Quando se fala sobre a seleção da Itália da Copa do Mundo de 1982, os primeiros nomes que veem à mente são os de jogadores como Paolo Rossi, Dino Zoff, Marco Tardelli, Bruno Conti e Gaetano Scirea. Porém, o timaço azzurro que levantou o tricampeonato tinha alguns coadjuvantes pouco badalados, mas que foram importantes para a conquista. Um deles foi o zagueiro Fulvio Collovati, que fez carreira por Milan e Inter.

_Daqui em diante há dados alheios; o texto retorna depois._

/-- COMBINE_ROW: an owned row of the step has its residual and all its answers. -/
def execCombineRow (ctx layer row : Nat) (s : State) : Out :=
  match s.routedRun ctx, s.jobOf ctx with
  | some (_, _, c, st), some j =>
    (match j.plan with
     | none => .next s
     | some p =>
       match p.layers[layer]? with
       | none => .next s
       | some y =>
         let r := s.routerOf ctx layer
         let n := j.members.length
         let k := row - ownFirst j.rank st.rows n
         let fmt := match s.layoutOf ctx p.layout with
           | some l => l.residFmt y.resid
           | none => 5
         let ready := r.done && (ownedOf [row] j.rank st.rows n).contains row && decide ((r.residRows.getD k []).length = y.width) &&
           (r.by y.experts.length row).all (fun x => decide ((tget [] r.answers (rowKey x row)).length = y.width)) &&
           decide (tget [] r.combined k = [])
         onlyIf (c.isRunning && ready) s
           (s.modRouter ctx layer (fun z => { z with combined := tset [] z.combined k (r.combineRow y (roundTzOf c.words) fmt row k) })))
  | _, _ => .next s

/-- ROUTER_WAIT_TIMEOUT: a routed run has waited for a tile, an end or an announcement for the watchdog period (R363). -/
def execRouterWaitTimeout (ctx : Nat) (s : State) : Out :=
  match s.routedRun ctx with
  | some (f, q, c, st) =>
    onlyIf (c.isRunning && !s.routerQuiet ctx st) s (s.teardown ctx ⟨St.watchdog, 0, 0⟩ (hitOne f q c.n))
  | none => .next s

/-! ### Arriving frames (R360 to R362) -/

/-- The member at the far end of the circuit a frame came on: context and rank. -/
def State.senderOf (s : State) (f : Frame) : Option (Nat × Nat) :=
  let c := s.circOf f.circuit
  if c.transit ∨ c.state = 0 then none
  else match s.jobOf c.ctx with
    | some j => (j.members.findIdx? (fun m => m = c.away.2.2)).map (fun r => (c.ctx, r))
    | none => none

/-- A routed tile or end by its generation (Table 11.7). -/
def State.routedArrive (s : State) (f : Frame) : State :=
  match s.senderOf f with
  | none => s.oweCredits f
  | some (ctx, rank) =>
    match s.jobOf ctx with
    | none => s.oweCredits f
    | some j =>
      let keep := s.modJob ctx (fun x => { x with held := x.held ++ [(rank, f)] })
      if f.t 2 = j.gen then (if j.genEnded then s.dropRouted ctx f else keep.pumpRouter ctx)
      else if genNewer (f.t 2) j.gen then keep
      else s.dropRouted ctx f

/-- A retire with a field that is not 0 although it is reserved or 0 in a retire, or with another sender's rank (R359). -/
def retireBad (f : Frame) (rank : Nat) : Bool := rReserved f || rLayer f ≠ 0 || endBad f || rRank f ≠ rank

Collovati nasceu em Teor, uma cidade de menos de mil habitantes próxima a Údine. No entanto, Fulvio e sua família se mudaram para a região metropolitana de Milão quando ele ainda era um garotinho, o que acabou influenciando a sua vida de uma forma mais determinante do que qualquer um poderia imaginar. Aos 13 anos, o jovem disputava uma pelada em um campinho quando foi descoberto por Giovanni Trapattoni – uma pessoa que, definitivamente, entende de sistemas defensivos. Com o aval do Trap, Collovati foi convidado a entrar nas categorias de base do Milan e aceitou imediatamente, já que era torcedor rossonero.

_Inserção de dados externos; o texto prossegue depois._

/-! ### Replacement in place (R381 to R384) -/

/-- Opcodes the barrier holds. -/
def barrierHolds (op : Nat) : Bool :=
  [0x30, 0x31, 0x42, 0x22, 0x23, 0x28, 0x29, 0x21, 0x24].contains op || (decide (0x61 ≤ op) && decide (op ≤ 0x66))

/-- Staging frames of a shard: n bulk frames within quota and ceiling. -/
def State.takeStaging (s : State) (ctx : Nat) : Nat → Option (List (Nat × Nat) × State)
  | 0 => some ([], s)
  | n + 1 =>
    match State.takeStaging s ctx n with
    | some (l, t) => (t.allocFrame 1).map (fun (fid, u) => (l ++ [(n, fid)], u))
    | none => none

/-- The shard's bytes, in piece order. -/
def Obj.shardBytes (o : Obj) (ps : List Piece) : List Byte := ps.flatMap o.pieceBytes

/-- Bytes laid into staging frames in order. -/
def State.fillStaging (s : State) (bs : List Byte) (staging : List (Nat × Nat)) : State :=
  staging.foldl (fun t p => { t with tiers := { t.tiers with
    mem := cellWrite t.tiers.mem (p.2 * blockBytes) ((bs.drop (p.1 * blockBytes)).take blockBytes) } }) s

/-- Bytes read from staging frames. -/
def State.readStaging (s : State) (staging : List (Nat × Nat)) : List Byte :=
  staging.flatMap (fun p => cellRead s.tiers.mem (p.2 * blockBytes) blockBytes)

/-- WEIGHT_REPLACE up to its barrier: checks and staging (orders 1 and 2), then the barrier (order 3). -/
def execWeightReplace (f q n : Nat) (err : ReadErr) (chan : Nat) (s : State) : Out :=
  s.work f q n 0x63 (fun c =>
    let ws := c.eff
    let o := s.findObj f c
    match c.work with
    | .replace name shard dest 1 _ layers held staging =>
      (match o with
       | some x =>
         s.withFlash f q c err chan (fun t =>
           let t1 := t.fillStaging (x.shardBytes (x.shardPieces shard)) staging
           if (t1.ctxOf c.ctx).barrier.isSome then t1
           else (t1.modCtx c.ctx (fun y => { y with barrier := some (f, q, n) })).setWork f q n
             (.replace name shard dest 2 t1.cp.starts layers held staging))
       | none => s)
    | .replace _ _ _ _ _ _ _ _ => s
    | _ =>
      s.checked f q n c (reservedCheck ws loadWords ++ s.loadChecks c o ++
          [param (match o with
            | some x => decide (imKind x.image = 0)
            | none => false) 2])
        (match o with
         | some x =>
           let ps := x.shardPieces (loadShard ws)
           let k := ceilDiv (sumNat (ps.map (fun p => p.len))) blockBytes
           let layers := ((ps.map (fun p => p.layer)).eraseDups).length
           if !s.quotaRoom c.ctx 1 k then s.endCmd f q n ⟨St.quotaExceeded, 1, 0⟩
           else
             match s.takeStaging c.ctx k with
             | some (l, t) => t.setWork f q n (.replace (weightName ws 31) (loadShard ws) (loadDest ws) 1 0 layers 0 l)
             | none => s.endCmd f q n ⟨St.quotaExceeded, 1, 0⟩
         | none => s))

/-- Every command of the context that started before the barrier, and every earlier command of the replacement's own queue, has
completed. -/
def State.behindBarrier (s : State) (f q n ctx starts : Nat) : Bool :=
  s.allCmds.all (fun x =>
    (x.1 = f && x.2.1 = q && x.2.2.n = n) ||
    (!(x.1 = f && x.2.1 = q && decide (x.2.2.n < n)) &&
     !(namesContext x.2.2.words && x.2.2.ctx = ctx && decide (x.2.2.order ≠ 0) && decide (x.2.2.order ≤ starts))))

/-- Commands the barrier holds now. -/
def State.heldAtBarrier (s : State) (f q n ctx : Nat) : Nat :=
  (s.allCmds.filter (fun x => namesContext x.2.2.words && x.2.2.ctx = ctx && x.2.2.phase = .fetched && barrierHolds x.2.2.op &&
    !(x.1 = f && x.2.1 = q && decide (x.2.2.n < n)))).length

/-- Every block the pieces lie in has a frame of its own now. -/
def State.destSettled (s : State) (ctx dest : Nat) (ps : List Piece) : Bool :=
  ps.all (fun p => (pieces (dest + p.dst) p.len).all (fun b => match s.touch ctx b.1 with
    | .served _ _ => true
    | _ => false))

/-- The first block of the pieces that has become invalid, as the verdict of its touch. -/
def State.destInvalid (s : State) (ctx dest : Nat) (ps : List Piece) : Option Verdict :=
  (ps.flatMap (fun p => pieces (dest + p.dst) p.len)).findSome? (fun b => match s.touch ctx b.1 with
    | .invalid r => some (invalidVerdict r (b.1 * blockBytes + b.2.1))
    | _ => none)

/-- Pieces in copying order: ascending layer. -/
def byLayer (ps : List (Piece × Nat)) : List (Piece × Nat) :=
  (List.range 1024).flatMap (fun l => ps.filter (fun p => p.1.layer = l))

/-- The offsets of pieces in staging. -/
def stagingOffs : Nat → List Piece → List (Piece × Nat)
  | _, [] => []
  | a, p :: r => (p, a) :: stagingOffs (a + p.len) r

/-- The copy of order 5: layer by layer from staging into the destination blocks' frames; background migrations of those blocks
are abandoned. -/
def State.copyStaging (s : State) (ctx dest : Nat) (ps : List Piece) (staging : List (Nat × Nat)) : State :=
  let bs := s.readStaging staging
  let s1 := (ps.flatMap (fun p => pieces (dest + p.dst) p.len)).foldl (fun t b =>
    match t.bmFind (t.ctxOf ctx).part ctx b.1 with
    | some (i, _) => (match tget none t.tiers.migrations i with
      | some m => if m.kind = 0 then t.abandonMig i else t
      | none => t)
    | none => t) s
  (byLayer (stagingOffs 0 ps)).foldl (fun t p => t.rawWrite ctx (dest + p.1.dst) ((bs.drop p.2).take p.1.len)) s1

/-- The frame an error of order 5 lies in, and the context address reported where it has one: the staging frames in order, then the
destination's blocks. -/
def State.replacePlace (s : State) (ctx dest : Nat) (ps : List Piece) (staging : List (Nat × Nat)) (place : Nat) : Option (Nat × Option Nat) :=
  match staging[place]? with
  | some p => some (p.2, none)
  | none =>
    match ((ps.flatMap (fun p => (pieces (dest + p.dst) p.len).map (fun b => b.1))).eraseDups)[place - staging.length]? with
    | none => none
    | some b => match s.touch ctx b with
      | .served _ fid => some (fid, some (b * blockBytes))
      | _ => none

/-- What an error of order 5 leaves: a corrected one is counted and recorded (R284); an uncorrectable one retires its frame and tears the context
down with the tier's status (R384), with a free address where it lay in staging. Answers whether the copies go on. -/
def State.replaceErr (s : State) (f q n ctx : Nat) (err : ReadErr) : Option (Nat × Option Nat) → State × Bool
  | none => (s, true)
  | some (fid, addr) =>
    match err with
    | .clean => (s, true)
    | .corrected => (s.correctable (fidIsland fid) (corrClass fid) (fid % 2 ^ 24), true)
    | .uncorrectable =>
      (match addr with
       | some a => (s.retireFrame fid).teardown ctx ⟨uncStatus fid, a % 2 ^ 32, a / 2 ^ 32⟩ (hitOne f q n)
       | none => ((s.freeNext 2).retireFrame fid).teardown ctx
           ⟨uncStatus fid, s.freeNow % 2 ^ 32, Config.freeValue (s.free + 1) % 2 ^ 16⟩ (hitOne f q n), false)

/-- WEIGHT_REPLACE_COPY: orders 4 and 5, with the error the copies met and its place. The barrier falls at the commit that follows (order 6). -/
def execWeightReplaceCopy (f q n : Nat) (err : ReadErr) (place : Nat) (s : State) : Out :=
  s.work f q n 0x63 (fun c =>
    match c.work, s.findObj f c with
    | .replace _ shard dest 2 starts layers _ staging, some o =>
      let ps := o.shardPieces shard
      if !s.behindBarrier f q n c.ctx starts then s
      else
        match s.destInvalid c.ctx dest ps with
        | some v => s.endCmd f q n v
        | none =>
          if !s.destSettled c.ctx dest ps then s
          else match s.replaceErr f q n c.ctx err (s.replacePlace c.ctx dest ps staging place) with
            | (t, false) => t
            | (t, true) =>
              let held := t.heldAtBarrier f q n c.ctx
              let s1 := t.copyStaging c.ctx dest ps staging
              let s2 := staging.foldl (fun t p => t.dropFrame p.2) s1
              (s2.modCmd f q n (fun x => { x with
                pastCommit := true, commitCount := some (s2.islCount islCp),
                work := .load (weightName c.eff 31) 0 shard dest layers [] })).done f q n layers held
    | _, _ => s)

end Sys2Proof.Machine
end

Em Milanello, o jogador passou com destaque por todas as categorias juvenis e foi duas vezes vice-campeão da tradicional Copa Viareggio, que revelou alguns craques italianos – Collovati chegou a ser eleito o melhor jogador do torneio sub-20 em uma das oportunidades. Após completar 19 anos, o defensor de boa técnica e qualidade nas antecipações, comparado a Roberto Rosato, foi aproveitado no time profissional do Milan e estreou com o técnico Giuseppe Marchioro.
O treinador foi demitido após maus resultados – a equipe chegou a brigar contra o rebaixamento –, mas Fulvio não perdeu espaço. Pelo contrário, desenvolveu uma relação de proximidade com o legendário Nereo Rocco, substituto de Marchioro, e ajudou o Milan a ganhar a Coppa Italia da temporada 1976-77. Seu primeiro ano como profissional foi um belo prólogo para sua carreira de sucesso.

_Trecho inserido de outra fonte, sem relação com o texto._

-- ==== Sys2Proof/Machine/Fabric.lean ====
section
/-! DEFINITION. The fabric's own rows (chapter 13): the link layer, lanes, circuits and jobs, tiles between layouts, fabric
memory requests, lending, routing and restoration. -/
namespace Sys2Proof.Machine

/-! ### Class 0 frames and link timers (R392, R393) -/

/-- A class 0 frame of type ty reaches its row: its check, its fields, and what it acknowledges. -/
def State.onLink (s : State) (port : Nat) (f : Frame) (ok : Bool) (ty : Nat) (g : State → State) : Out :=
  if f.ty ≠ ty ∨ !(s.portOf port).usable then .next s
  else if !ok then .next (s.modPort port (fun x => { x with crcErrors := satAdd 8 x.crcErrors 1 }))
  else if !f.clean then .next (s.discardFrame port)
  else .next (g (s.modPort port (fun x => x.acked f.lack)))

/-- A replay is an error of the link class. -/
def State.replayOn (s : State) (port : Nat) : State :=
  (s.modPort port Port.replay).report (islQuenor port) 9 0 none port

/-- LINK_ACK. A frame of a reserved TYPE has no row of its own and ends here: the link layer takes it and discards it. -/
def execLinkAck (port : Nat) (frame : Frame) (ok : Bool) (s : State) : Out :=
  if (frameClass frame.ty).isNone then
    match s.arrive port frame ok with
    | .stop t => .next t
    | .deliver t => .next t
  else
    s.onLink port frame ok 0x01 (fun t =>
      if frame.tf 0 0 0 = 1 ∧ (t.portOf port).replayBuf ≠ [] then
        (t.replayOn port).modPort port (fun x => { x with failedReplays := max 1 x.failedReplays })
      else t)

/-- REPLAY_TIMEOUT: the oldest unacknowledged frame has waited 2.0 us: replay, or, after three failed ones, the port goes
down. -/
def execReplayTimeout (port : Nat) (s : State) : Out :=
  let p := s.portOf port
  onlyIf (p.usable && !p.replayBuf.isEmpty) s
    (if 3 ≤ p.failedReplays then s.portDown port 1
     else (s.replayOn port).modPort port (fun x => { x with failedReplays := x.failedReplays + 1 }))

/-- ACK_TIMER: accepted frames not yet reported are reported. -/
def execAckTimer (port : Nat) (s : State) : Out :=
  let p := s.portOf port
  onlyIf (p.usable && decide (p.unreported ≠ 0)) s (s.sendOn port (s.linkAckFrame false))

/-! ### Lanes, restoration and recalibration (R393, R413 to R415) -/

/-- Lanes in a mask of four. -/
def laneCount (m : Nat) : Nat := (onesOf 4 m).length

/-- LOSS_OF_LOCK: for 1 us only the lanes of `lanes` have held lock. With three left the lost lane is left out; with fewer
the port goes down. -/
def execLossOfLock (port lanes : Nat) (s : State) : Out :=
  let p := s.portOf port
  let held := p.lanesUp &&& lanes
  onlyIf (p.usable && decide (held ≠ p.lanesUp)) s
    (if held = 0 then s.portDown port 2
     else if laneCount held < 3 then s.portDown port 3
     else (s.modPort port (fun x => { x with lanesUp := held, lanesFailed := x.lanesFailed ||| (x.lanesUp - held) })).report
       (islQuenor port) 9 0x10 none port)

/-- Every DEAD bit of the routing table is cleared. -/
def State.clearDead (s : State) : State :=
  { s with fab := { s.fab with routes := tmap 0 s.fab.routes (fun _ e => setBits e 26 23 0) } }

/-- Training of a port has ended with the lanes given. -/
def State.trained (s : State) (port lanes chip nport : Nat) : State :=
  if laneCount lanes < 3 then s.modPort port (fun x => { x with downCause := 4 })
  else
    let s1 := s.modPort port (fun x => { x with
      state := 2, mappedOut := false, downCause := 0, lanesUp := lanes % 16, lanesFailed := 15 - lanes % 16, nChip := chip,
      nPort := nport, txSeq := 0, rxSeq := 0, replayBuf := [], held := [], failedReplays := 0, unreported := 0 })
    let s2 := if lanes % 16 = 15 then s1 else s1.report (islQuenor port) 9 0x10 none port
    s2.clearDead

/-- LINK_RESTORE: training a mapped-out port has ended with the lanes given; the port returns to service at the commit. -/
def execLinkRestore (f q n : Nat) (lanes chip port : Nat) (s : State) : Out :=
  s.work f q n 0x72 (fun c =>
    let p := fld (word c.eff 2) 4 0
    s.checked f q n c (reservedCheck c.eff [(2, 0x1F)])
      (if (s.portOf p).usable then s.done f q n (s.portOf p).lanesUp 0
       else (s.setWork f q n (.restore p lanes chip port)).done f q n (if laneCount lanes < 3 then 0 else lanes % 16) 0))
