/-- REGISTER_WRITE. BAR 1 is the I3C target port, whose offset is the register index: four bytes write it, none selects it. BAR 3 is
MSI-X Message Control. Writes to BAR4 are discarded (R461). -/
def execRegisterWrite (f bar off size : Nat) (value : W64) (s : State) : Out :=
  let v := value.toNat
  match bar with
  | 0 => onlyIf (s.hostLive && s.fnExists f && aligned off size) s
      (if 0x10000 ≤ off ∧ off < 0x50000 then (if size = 4 ∧ s.fnLive f then s.writeDoorbell f off (v % 2 ^ 32) else s)
       else s.halves size off v (fun t o x => t.writeBar0 f o x))
  | 1 => onlyIf (decide (s.mgmt.boot ≠ .off)) s
      (if size = 0 then { s with power := { s.power with i3cIndex := off % 256 } }
       else if size = 4 then s.writeI3c (off % 256) (w32 v)
       else s)
  | 2 => onlyIf (s.hostLive && decide (f = 0)) s
      (if 0x10000 ≤ off ∧ off < 0x50000 then s.writeRequest off (leBytes (min size 8) v)
       else if aligned off size then s.halves size off v (fun t o x => t.writeMailbox o x)
       else s)
  | 3 => onlyIf (s.hostLive && s.fnExists f) s (s.writeMsixControl f v)
  | _ => .next s

/-- The RC fields of the 32-bit register at an offset of BAR0 are cleared. -/
def State.readClears (s : State) (f off : Nat) : State :=
  if off = 0x110 ∧ s.fnLive f then s.modFn f (fun g => { g with intHeld := 0, preemptDenied := 0 })
  else if f = 0 ∧ 0x1011000 ≤ off ∧ off < 0x1011800 then
    let p := (off - 0x1011000) / 64
    if off % 64 = 8 then s.modPort p (fun x => { x with uncorrectedCw := 0, correctedCw := 0 })
    else if off % 64 = 12 then s.modPort p (fun x => { x with discarded := 0, crcErrors := 0, replays := 0 })
    else s
  else s

/-- What a read answers, beside its effect. -/
def State.answer (s : State) (v : Nat) (bs : List Byte) : State :=
  { s with host := { s.host with readData := BitVec.ofNat 64 v, readBytes := bs } }

/-- A read of registers through a 32-bit read: the lower first. -/
def readHalves (size off : Nat) (r : Nat → Nat) : Nat := r off % 2 ^ 32 + (if size = 8 then r (off + 4) % 2 ^ 32 * 2 ^ 32 else 0)

/-- REGISTER_READ_CLEAR: a read of any register. It answers in the host's read data; its RC fields are then cleared. -/
def execRegisterReadClear (f bar off size : Nat) (s : State) : Out :=
  let regs (r : Nat → Nat) : State :=
    if aligned off size then (let v := readHalves size off r; s.answer v (leBytes size v)) else s.answer 0 (leBytes size 0)
  match bar with
  | 0 => onlyIf (s.hostLive && s.fnExists f) s
      ((regs (s.readBar0 f)).halves size off 0 (fun t o _ => if aligned off size then t.readClears f o else t))
  | 1 => onlyIf (decide (s.mgmt.boot ≠ .off)) s
      (let v := s.readI3c s.power.i3cIndex
       s.answer v (leBytes 4 v))
  | 2 => onlyIf (s.hostLive && decide (f = 0)) s
      (if 0x10000 ≤ off ∧ off < 0x90000 then
         (let bs := (List.range size).map (fun i => s.mgmt.areaByte (off + i))
          s.answer (leNat (bs.take 8)) bs)
       else regs s.readMailbox)
  | 3 => onlyIf (s.hostLive && s.fnExists f) s
      (let g := s.fnOf f
       s.answer (b2n g.msixEnable * 2 ^ 15 + b2n g.msixMask * 2 ^ 14 + 63) [])
  | 4 => onlyIf (s.hostLive && decide (f = 0) && s.mgmt.dbgEnable && decide (off + size ≤ 2 ^ 36)) s (s.readWindow off size)
  | _ => .next s

end Sys2Proof.Machine
end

Nos dois anos seguintes, a consagração. Nils Liedholm assumiu como técnico dos rossoneri pela segunda vez e faria história. O sueco escalou Collovati, 20 anos, como titular da zaga milanista e colheu os frutos em 1978-79: o defensor se tornou um dos pilares do time e foi fundamental para a conquista do décimo scudetto do Milan, que deu ao clube o direito de ostentar uma estrela em seu uniforme. Líder de uma das defesas menos vazadas do país, Fulvio ganhou convocações para a seleção italiana sub-21 e também para a Nazionale principal: estreou em fevereiro de 1979, num amistoso em que os azzurri fizeram 3 a 0 sobre a Holanda.
Até 1982, a carreira de Collovati viveu altos e baixos, embora ele continuasse atuando em alto nível. O Milan foi rebaixado para a Serie B em 1980, como consequência do envolvimento de alguns jogadores no escândalo Totonero, mas o defensor ficou para a disputa da segundona, ainda que temesse perder sua vaga na seleção.
Logo após a decisão do tribunal desportivo, Fulvio disputou a Eurocopa e acabou desperdiçando cobrança de pênalti decisiva na disputa de terceiro lugar, contra a Checoslováquia, mas continuou a ser convocado por Enzo Bearzot, friulano como ele, ao longo de sua militância na Serie B. Em três oportunidades, o zagueiro chegou a jogar pela Itália no sábado, voltou a Milão na madrugada e precisou entrar em campo pelo clube horas depois. Uma rotina estafante, mas que lhe garantiu a continuidade na Nazionale, posição de destaque no título e consequente acesso dos rossoneri e ainda a faixa de capitão da equipe.
Com a braçadeira, Collovati ficou mais exposto e foi eleito pela torcida como um dos bodes expiatórios pelo segundo rebaixamento da história do Milan. O time não conseguiu manter-se na elite após o retorno e a contestação dos torcedores pelas más atuações foi tão grande que Fulvio chegou a ser atingido por uma pedra durante uma derrota contra o Como.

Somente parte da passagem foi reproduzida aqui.